• [Work request]: The material below contains a line with "obtain ⟨c, same, -, -⟩" and a line with "0 := by omega". Copy exactly those two lines and all lines between them.
*** Begin section ***
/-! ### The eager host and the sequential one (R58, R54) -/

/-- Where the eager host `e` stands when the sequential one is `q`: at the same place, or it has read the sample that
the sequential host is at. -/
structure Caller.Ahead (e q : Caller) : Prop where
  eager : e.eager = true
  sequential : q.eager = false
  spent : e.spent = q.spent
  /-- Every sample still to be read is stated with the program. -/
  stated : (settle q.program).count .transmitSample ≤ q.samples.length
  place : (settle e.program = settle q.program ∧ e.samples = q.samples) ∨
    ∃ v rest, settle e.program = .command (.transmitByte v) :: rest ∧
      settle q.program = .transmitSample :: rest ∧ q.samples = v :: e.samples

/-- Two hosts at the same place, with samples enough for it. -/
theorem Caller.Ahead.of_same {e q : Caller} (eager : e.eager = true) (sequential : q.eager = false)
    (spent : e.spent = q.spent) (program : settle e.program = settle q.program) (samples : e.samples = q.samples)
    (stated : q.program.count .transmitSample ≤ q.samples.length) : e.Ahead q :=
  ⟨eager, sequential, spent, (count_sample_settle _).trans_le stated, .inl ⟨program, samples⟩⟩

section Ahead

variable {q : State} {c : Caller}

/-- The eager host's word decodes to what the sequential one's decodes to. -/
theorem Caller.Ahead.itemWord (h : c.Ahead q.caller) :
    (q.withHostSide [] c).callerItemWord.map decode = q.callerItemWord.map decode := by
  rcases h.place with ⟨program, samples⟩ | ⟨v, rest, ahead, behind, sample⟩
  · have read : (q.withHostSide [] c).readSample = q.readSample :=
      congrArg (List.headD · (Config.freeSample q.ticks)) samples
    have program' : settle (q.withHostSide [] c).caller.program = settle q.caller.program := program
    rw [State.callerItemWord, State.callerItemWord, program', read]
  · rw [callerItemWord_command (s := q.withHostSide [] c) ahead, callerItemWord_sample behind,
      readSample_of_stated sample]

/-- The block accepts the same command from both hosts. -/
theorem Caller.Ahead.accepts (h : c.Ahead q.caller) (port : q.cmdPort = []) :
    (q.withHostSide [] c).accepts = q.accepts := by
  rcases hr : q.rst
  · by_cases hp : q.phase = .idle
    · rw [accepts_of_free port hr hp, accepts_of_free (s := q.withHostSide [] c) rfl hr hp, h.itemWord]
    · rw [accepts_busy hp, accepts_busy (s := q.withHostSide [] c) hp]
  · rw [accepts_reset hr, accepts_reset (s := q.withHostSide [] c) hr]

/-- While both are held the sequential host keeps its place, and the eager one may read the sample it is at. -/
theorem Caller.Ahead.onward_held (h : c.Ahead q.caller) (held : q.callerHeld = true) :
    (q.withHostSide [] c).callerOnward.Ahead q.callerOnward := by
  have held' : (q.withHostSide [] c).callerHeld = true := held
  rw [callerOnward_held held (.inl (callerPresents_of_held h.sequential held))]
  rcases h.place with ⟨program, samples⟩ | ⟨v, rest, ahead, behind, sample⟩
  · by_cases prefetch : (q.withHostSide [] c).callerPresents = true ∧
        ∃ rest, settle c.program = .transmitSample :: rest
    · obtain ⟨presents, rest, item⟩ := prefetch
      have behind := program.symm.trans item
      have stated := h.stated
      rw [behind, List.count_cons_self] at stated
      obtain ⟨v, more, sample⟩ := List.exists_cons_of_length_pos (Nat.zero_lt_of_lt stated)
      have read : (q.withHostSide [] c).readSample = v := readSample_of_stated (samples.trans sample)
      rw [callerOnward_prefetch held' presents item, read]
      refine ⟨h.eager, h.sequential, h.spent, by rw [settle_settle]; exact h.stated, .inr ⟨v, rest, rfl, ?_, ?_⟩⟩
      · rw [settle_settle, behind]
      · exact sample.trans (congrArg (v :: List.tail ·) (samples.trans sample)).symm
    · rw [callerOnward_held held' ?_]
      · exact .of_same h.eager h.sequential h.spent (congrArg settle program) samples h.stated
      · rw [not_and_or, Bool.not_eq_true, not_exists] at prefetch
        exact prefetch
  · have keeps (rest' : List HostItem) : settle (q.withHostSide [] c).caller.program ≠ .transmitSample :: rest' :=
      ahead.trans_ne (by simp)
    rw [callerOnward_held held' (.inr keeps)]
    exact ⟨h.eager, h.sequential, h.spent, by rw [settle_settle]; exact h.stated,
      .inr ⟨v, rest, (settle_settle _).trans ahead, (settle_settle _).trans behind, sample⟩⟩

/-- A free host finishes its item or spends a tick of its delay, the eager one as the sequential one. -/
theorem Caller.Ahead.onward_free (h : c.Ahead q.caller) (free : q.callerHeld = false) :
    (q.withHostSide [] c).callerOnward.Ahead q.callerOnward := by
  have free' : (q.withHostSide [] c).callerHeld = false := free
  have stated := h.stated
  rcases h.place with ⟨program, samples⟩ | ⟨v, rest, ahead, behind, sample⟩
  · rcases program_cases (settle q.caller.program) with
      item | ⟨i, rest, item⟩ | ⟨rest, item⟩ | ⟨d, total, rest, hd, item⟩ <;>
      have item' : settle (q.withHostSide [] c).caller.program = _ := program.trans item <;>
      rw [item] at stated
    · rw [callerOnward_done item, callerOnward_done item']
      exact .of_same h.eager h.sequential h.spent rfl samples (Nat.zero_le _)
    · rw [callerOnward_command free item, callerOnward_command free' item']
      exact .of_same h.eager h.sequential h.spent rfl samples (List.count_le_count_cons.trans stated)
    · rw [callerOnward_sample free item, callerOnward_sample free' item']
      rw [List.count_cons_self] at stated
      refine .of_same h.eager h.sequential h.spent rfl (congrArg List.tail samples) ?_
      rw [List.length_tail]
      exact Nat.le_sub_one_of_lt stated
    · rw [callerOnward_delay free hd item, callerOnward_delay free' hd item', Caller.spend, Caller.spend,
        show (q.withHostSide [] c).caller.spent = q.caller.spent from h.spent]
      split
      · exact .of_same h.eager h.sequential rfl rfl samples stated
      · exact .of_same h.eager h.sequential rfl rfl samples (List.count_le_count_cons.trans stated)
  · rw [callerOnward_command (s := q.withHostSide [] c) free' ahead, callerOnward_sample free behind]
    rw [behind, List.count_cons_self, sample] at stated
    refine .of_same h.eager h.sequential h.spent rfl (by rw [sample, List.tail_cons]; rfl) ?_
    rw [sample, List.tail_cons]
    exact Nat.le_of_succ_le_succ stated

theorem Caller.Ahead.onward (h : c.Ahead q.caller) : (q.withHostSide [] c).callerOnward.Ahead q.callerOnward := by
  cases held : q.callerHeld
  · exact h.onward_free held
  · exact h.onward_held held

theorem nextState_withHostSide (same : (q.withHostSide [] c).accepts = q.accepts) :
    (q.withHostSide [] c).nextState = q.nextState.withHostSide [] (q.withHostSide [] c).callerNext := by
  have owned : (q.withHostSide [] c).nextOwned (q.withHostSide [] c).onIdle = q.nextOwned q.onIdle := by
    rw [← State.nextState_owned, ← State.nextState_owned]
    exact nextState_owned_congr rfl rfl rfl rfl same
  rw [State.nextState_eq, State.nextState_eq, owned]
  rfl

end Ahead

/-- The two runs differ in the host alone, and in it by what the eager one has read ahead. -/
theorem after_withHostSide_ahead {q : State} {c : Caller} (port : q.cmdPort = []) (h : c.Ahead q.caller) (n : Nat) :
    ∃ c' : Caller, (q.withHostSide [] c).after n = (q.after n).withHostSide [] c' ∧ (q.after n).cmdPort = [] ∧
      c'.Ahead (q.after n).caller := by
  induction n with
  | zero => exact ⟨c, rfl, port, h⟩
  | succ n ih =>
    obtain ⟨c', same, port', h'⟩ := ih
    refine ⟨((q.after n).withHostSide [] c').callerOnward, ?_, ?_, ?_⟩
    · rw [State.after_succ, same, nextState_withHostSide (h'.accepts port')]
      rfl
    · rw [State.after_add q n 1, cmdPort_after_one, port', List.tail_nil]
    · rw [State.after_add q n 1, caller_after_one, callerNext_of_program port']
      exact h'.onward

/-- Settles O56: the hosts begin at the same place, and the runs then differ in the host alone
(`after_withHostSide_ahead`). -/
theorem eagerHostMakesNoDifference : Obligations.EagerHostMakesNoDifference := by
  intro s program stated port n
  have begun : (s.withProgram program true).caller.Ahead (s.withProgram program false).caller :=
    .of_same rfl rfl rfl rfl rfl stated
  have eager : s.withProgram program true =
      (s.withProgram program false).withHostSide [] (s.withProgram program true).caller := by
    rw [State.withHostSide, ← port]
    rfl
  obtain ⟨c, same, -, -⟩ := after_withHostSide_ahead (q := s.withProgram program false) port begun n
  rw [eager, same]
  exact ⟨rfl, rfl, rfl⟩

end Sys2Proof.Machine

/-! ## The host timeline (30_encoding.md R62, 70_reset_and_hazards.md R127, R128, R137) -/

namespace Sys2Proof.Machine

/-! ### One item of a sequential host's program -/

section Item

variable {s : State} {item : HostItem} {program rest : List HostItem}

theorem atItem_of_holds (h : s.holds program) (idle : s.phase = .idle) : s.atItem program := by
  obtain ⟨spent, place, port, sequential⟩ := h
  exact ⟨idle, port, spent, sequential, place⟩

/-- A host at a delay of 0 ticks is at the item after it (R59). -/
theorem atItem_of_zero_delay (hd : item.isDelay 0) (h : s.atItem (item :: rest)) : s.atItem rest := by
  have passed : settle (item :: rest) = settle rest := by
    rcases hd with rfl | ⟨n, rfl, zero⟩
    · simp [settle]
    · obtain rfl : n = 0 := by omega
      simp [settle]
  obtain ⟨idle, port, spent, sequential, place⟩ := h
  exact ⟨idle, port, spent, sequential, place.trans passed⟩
*** End section ***
• [Task answer]:
  obtain ⟨c, same, -, -⟩ := after_withHostSide_ahead (q := s.withProgram program false) port begun n
  rw [eager, same]
  exact ⟨rfl, rfl, rfl⟩

end Sys2Proof.Machine

/-! ## The host timeline (30_encoding.md R62, 70_reset_and_hazards.md R127, R128, R137) -/

namespace Sys2Proof.Machine

/-! ### One item of a sequential host's program -/

section Item

variable {s : State} {item : HostItem} {program rest : List HostItem}

theorem atItem_of_holds (h : s.holds program) (idle : s.phase = .idle) : s.atItem program := by
  obtain ⟨spent, place, port, sequential⟩ := h
  exact ⟨idle, port, spent, sequential, place⟩

/-- A host at a delay of 0 ticks is at the item after it (R59). -/
theorem atItem_of_zero_delay (hd : item.isDelay 0) (h : s.atItem (item :: rest)) : s.atItem rest := by
  have passed : settle (item :: rest) = settle rest := by
    rcases hd with rfl | ⟨n, rfl, zero⟩
    · simp [settle]
    · obtain rfl : n = 0 := by omega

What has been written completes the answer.